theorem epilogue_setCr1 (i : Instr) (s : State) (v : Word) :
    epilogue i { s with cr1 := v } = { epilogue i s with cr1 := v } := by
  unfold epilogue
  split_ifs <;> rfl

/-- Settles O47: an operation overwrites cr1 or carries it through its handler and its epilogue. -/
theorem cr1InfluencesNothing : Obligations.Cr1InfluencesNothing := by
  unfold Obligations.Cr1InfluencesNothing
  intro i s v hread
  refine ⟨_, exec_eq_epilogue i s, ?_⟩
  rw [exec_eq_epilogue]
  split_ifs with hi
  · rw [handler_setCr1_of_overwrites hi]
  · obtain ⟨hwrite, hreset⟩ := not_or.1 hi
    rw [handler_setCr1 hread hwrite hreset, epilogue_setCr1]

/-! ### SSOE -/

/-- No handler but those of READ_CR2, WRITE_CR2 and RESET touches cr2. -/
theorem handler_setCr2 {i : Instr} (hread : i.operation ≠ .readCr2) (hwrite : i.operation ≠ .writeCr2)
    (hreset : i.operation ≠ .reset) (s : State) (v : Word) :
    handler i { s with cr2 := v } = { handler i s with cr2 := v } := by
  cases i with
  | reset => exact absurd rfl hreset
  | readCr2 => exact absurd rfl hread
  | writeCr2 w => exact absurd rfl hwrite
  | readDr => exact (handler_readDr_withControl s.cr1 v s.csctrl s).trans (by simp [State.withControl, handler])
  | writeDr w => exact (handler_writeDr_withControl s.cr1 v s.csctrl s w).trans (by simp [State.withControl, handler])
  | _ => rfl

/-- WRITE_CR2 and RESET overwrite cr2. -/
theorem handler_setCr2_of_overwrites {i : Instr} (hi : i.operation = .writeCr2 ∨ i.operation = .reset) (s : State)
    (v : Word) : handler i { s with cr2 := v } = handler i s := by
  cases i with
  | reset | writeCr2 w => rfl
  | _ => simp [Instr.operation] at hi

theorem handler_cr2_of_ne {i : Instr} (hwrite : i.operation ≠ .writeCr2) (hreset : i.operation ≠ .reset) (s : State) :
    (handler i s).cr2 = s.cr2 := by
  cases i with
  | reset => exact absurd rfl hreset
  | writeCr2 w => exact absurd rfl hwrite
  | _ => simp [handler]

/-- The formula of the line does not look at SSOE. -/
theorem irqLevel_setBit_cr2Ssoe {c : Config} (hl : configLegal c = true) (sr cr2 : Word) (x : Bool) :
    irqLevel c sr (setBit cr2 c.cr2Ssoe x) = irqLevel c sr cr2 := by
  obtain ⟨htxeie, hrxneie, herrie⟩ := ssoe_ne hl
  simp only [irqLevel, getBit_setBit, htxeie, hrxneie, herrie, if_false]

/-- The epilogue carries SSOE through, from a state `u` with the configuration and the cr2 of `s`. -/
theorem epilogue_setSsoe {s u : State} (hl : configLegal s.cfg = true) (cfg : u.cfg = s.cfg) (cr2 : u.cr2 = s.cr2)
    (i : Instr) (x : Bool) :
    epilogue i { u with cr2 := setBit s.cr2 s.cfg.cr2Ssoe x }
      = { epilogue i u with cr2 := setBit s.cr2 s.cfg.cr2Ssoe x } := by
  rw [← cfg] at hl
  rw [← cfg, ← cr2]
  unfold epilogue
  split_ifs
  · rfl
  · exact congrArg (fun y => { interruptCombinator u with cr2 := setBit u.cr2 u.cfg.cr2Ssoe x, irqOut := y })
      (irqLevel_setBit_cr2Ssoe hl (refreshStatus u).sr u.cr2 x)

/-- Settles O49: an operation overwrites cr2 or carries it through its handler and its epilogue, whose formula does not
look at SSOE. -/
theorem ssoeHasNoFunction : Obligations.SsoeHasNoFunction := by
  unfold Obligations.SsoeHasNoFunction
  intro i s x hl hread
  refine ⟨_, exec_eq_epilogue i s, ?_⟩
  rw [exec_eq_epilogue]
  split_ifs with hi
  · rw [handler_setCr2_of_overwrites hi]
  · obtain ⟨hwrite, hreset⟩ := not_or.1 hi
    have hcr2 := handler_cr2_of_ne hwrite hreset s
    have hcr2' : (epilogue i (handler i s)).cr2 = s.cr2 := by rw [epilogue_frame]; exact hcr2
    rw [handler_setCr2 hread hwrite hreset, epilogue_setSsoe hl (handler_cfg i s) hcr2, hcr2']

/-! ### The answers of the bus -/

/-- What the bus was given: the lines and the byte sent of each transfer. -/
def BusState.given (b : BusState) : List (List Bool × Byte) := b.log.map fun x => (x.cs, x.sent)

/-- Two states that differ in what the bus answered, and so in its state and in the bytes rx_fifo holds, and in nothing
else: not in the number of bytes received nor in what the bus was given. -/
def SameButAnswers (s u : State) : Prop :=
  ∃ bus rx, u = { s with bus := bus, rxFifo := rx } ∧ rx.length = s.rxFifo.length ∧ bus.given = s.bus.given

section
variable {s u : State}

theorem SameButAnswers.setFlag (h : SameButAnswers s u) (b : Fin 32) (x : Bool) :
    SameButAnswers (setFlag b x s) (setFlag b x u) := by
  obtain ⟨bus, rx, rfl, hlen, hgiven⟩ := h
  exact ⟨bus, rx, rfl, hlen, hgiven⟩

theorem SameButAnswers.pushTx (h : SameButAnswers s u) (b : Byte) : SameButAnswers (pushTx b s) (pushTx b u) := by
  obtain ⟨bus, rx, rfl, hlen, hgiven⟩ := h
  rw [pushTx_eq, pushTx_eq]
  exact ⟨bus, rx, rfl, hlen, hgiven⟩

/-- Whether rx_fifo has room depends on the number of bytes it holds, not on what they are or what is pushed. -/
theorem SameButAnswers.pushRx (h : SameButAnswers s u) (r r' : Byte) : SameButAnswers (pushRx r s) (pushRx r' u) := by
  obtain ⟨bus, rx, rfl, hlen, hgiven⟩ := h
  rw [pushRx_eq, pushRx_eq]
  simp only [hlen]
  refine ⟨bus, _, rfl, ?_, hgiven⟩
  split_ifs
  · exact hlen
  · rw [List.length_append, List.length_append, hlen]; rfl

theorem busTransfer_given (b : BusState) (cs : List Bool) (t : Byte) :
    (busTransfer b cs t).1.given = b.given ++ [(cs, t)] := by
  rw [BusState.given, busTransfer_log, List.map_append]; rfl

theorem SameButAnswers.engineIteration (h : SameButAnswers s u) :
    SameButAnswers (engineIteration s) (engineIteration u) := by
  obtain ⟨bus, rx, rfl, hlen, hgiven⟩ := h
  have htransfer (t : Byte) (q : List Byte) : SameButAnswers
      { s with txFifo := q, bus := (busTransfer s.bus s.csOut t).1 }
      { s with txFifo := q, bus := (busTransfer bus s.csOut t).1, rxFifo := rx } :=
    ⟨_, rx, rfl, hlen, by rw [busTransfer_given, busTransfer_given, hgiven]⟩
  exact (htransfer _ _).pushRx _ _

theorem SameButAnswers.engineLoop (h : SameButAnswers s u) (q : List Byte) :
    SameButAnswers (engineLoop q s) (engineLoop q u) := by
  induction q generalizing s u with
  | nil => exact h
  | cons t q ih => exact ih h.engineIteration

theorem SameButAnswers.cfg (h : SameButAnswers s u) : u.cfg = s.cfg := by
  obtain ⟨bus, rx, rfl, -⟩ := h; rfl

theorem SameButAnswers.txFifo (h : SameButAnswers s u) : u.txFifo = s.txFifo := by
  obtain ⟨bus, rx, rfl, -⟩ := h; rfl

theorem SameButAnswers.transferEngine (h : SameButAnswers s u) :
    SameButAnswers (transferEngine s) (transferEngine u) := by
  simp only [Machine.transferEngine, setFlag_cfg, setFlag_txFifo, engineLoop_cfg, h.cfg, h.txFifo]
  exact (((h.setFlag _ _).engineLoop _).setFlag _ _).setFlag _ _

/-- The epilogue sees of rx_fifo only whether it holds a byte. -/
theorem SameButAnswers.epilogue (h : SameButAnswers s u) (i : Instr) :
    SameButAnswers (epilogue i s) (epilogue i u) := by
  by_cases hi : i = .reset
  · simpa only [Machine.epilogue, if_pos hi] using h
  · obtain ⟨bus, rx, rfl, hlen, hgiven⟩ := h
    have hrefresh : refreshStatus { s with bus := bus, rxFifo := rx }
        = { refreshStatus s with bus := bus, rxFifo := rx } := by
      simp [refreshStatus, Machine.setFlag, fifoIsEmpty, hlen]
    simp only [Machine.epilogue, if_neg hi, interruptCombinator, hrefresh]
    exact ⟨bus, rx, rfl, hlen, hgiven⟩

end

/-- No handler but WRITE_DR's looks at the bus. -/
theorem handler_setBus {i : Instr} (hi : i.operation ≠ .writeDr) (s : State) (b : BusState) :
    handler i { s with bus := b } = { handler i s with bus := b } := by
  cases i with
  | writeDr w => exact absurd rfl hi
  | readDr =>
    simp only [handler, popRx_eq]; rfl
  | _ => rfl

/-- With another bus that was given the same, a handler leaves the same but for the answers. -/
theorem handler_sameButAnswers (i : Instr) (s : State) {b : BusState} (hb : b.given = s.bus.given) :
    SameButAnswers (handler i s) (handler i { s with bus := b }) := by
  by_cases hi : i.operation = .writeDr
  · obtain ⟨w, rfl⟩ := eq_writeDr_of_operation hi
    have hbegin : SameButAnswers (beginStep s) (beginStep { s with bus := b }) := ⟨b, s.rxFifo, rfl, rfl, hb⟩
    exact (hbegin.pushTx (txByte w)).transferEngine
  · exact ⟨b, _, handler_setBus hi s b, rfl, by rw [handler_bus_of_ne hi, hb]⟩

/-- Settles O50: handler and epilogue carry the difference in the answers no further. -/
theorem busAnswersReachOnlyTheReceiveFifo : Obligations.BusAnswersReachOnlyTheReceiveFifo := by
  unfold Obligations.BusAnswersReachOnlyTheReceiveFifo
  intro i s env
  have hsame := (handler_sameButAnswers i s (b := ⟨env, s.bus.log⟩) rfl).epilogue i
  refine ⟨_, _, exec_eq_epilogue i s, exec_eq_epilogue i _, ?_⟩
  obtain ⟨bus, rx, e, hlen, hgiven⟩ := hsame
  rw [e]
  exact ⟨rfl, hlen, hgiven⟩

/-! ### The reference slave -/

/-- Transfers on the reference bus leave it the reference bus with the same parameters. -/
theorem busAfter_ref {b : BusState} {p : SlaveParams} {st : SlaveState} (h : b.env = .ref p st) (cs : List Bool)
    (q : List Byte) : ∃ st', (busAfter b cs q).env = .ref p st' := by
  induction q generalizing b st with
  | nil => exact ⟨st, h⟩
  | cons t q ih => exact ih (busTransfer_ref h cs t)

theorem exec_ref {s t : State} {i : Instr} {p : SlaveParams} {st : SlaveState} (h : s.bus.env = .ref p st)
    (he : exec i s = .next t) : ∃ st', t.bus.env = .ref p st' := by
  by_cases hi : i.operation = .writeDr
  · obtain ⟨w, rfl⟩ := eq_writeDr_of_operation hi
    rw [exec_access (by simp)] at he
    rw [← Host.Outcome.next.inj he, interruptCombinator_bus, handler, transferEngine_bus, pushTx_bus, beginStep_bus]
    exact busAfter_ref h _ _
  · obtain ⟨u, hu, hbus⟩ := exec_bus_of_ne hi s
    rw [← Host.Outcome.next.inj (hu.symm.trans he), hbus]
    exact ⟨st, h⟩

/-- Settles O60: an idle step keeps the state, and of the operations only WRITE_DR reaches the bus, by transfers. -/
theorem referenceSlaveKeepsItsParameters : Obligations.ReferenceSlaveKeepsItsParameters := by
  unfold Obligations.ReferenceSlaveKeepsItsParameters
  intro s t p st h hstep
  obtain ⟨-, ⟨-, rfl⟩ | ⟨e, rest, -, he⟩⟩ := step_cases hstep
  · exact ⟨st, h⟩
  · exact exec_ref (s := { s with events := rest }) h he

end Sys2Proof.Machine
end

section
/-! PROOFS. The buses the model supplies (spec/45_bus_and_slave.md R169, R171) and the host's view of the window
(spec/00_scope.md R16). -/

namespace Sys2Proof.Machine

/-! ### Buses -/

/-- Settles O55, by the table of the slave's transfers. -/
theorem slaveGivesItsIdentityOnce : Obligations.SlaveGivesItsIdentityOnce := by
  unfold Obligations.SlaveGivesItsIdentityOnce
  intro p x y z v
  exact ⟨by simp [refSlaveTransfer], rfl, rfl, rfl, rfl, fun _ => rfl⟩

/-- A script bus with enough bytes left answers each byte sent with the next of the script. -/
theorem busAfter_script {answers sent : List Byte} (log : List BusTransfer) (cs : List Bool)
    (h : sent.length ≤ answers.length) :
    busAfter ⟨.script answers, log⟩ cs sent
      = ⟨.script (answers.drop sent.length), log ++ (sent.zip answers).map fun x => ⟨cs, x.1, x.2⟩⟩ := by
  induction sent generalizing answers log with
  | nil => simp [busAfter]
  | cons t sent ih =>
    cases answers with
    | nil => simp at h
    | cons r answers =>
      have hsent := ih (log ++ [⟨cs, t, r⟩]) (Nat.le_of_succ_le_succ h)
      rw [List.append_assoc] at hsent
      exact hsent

------------------------------

Look for the word "withControl". Copy out every line of the data that has it.

** Solution for this task **
  | readDr => exact (handler_readDr_withControl s.cr1 v s.csctrl s).trans (by simp [State.withControl, handler])
  | writeDr w => exact (handler_writeDr_withControl s.cr1 v s.csctrl s w).trans (by simp [State.withControl, handler])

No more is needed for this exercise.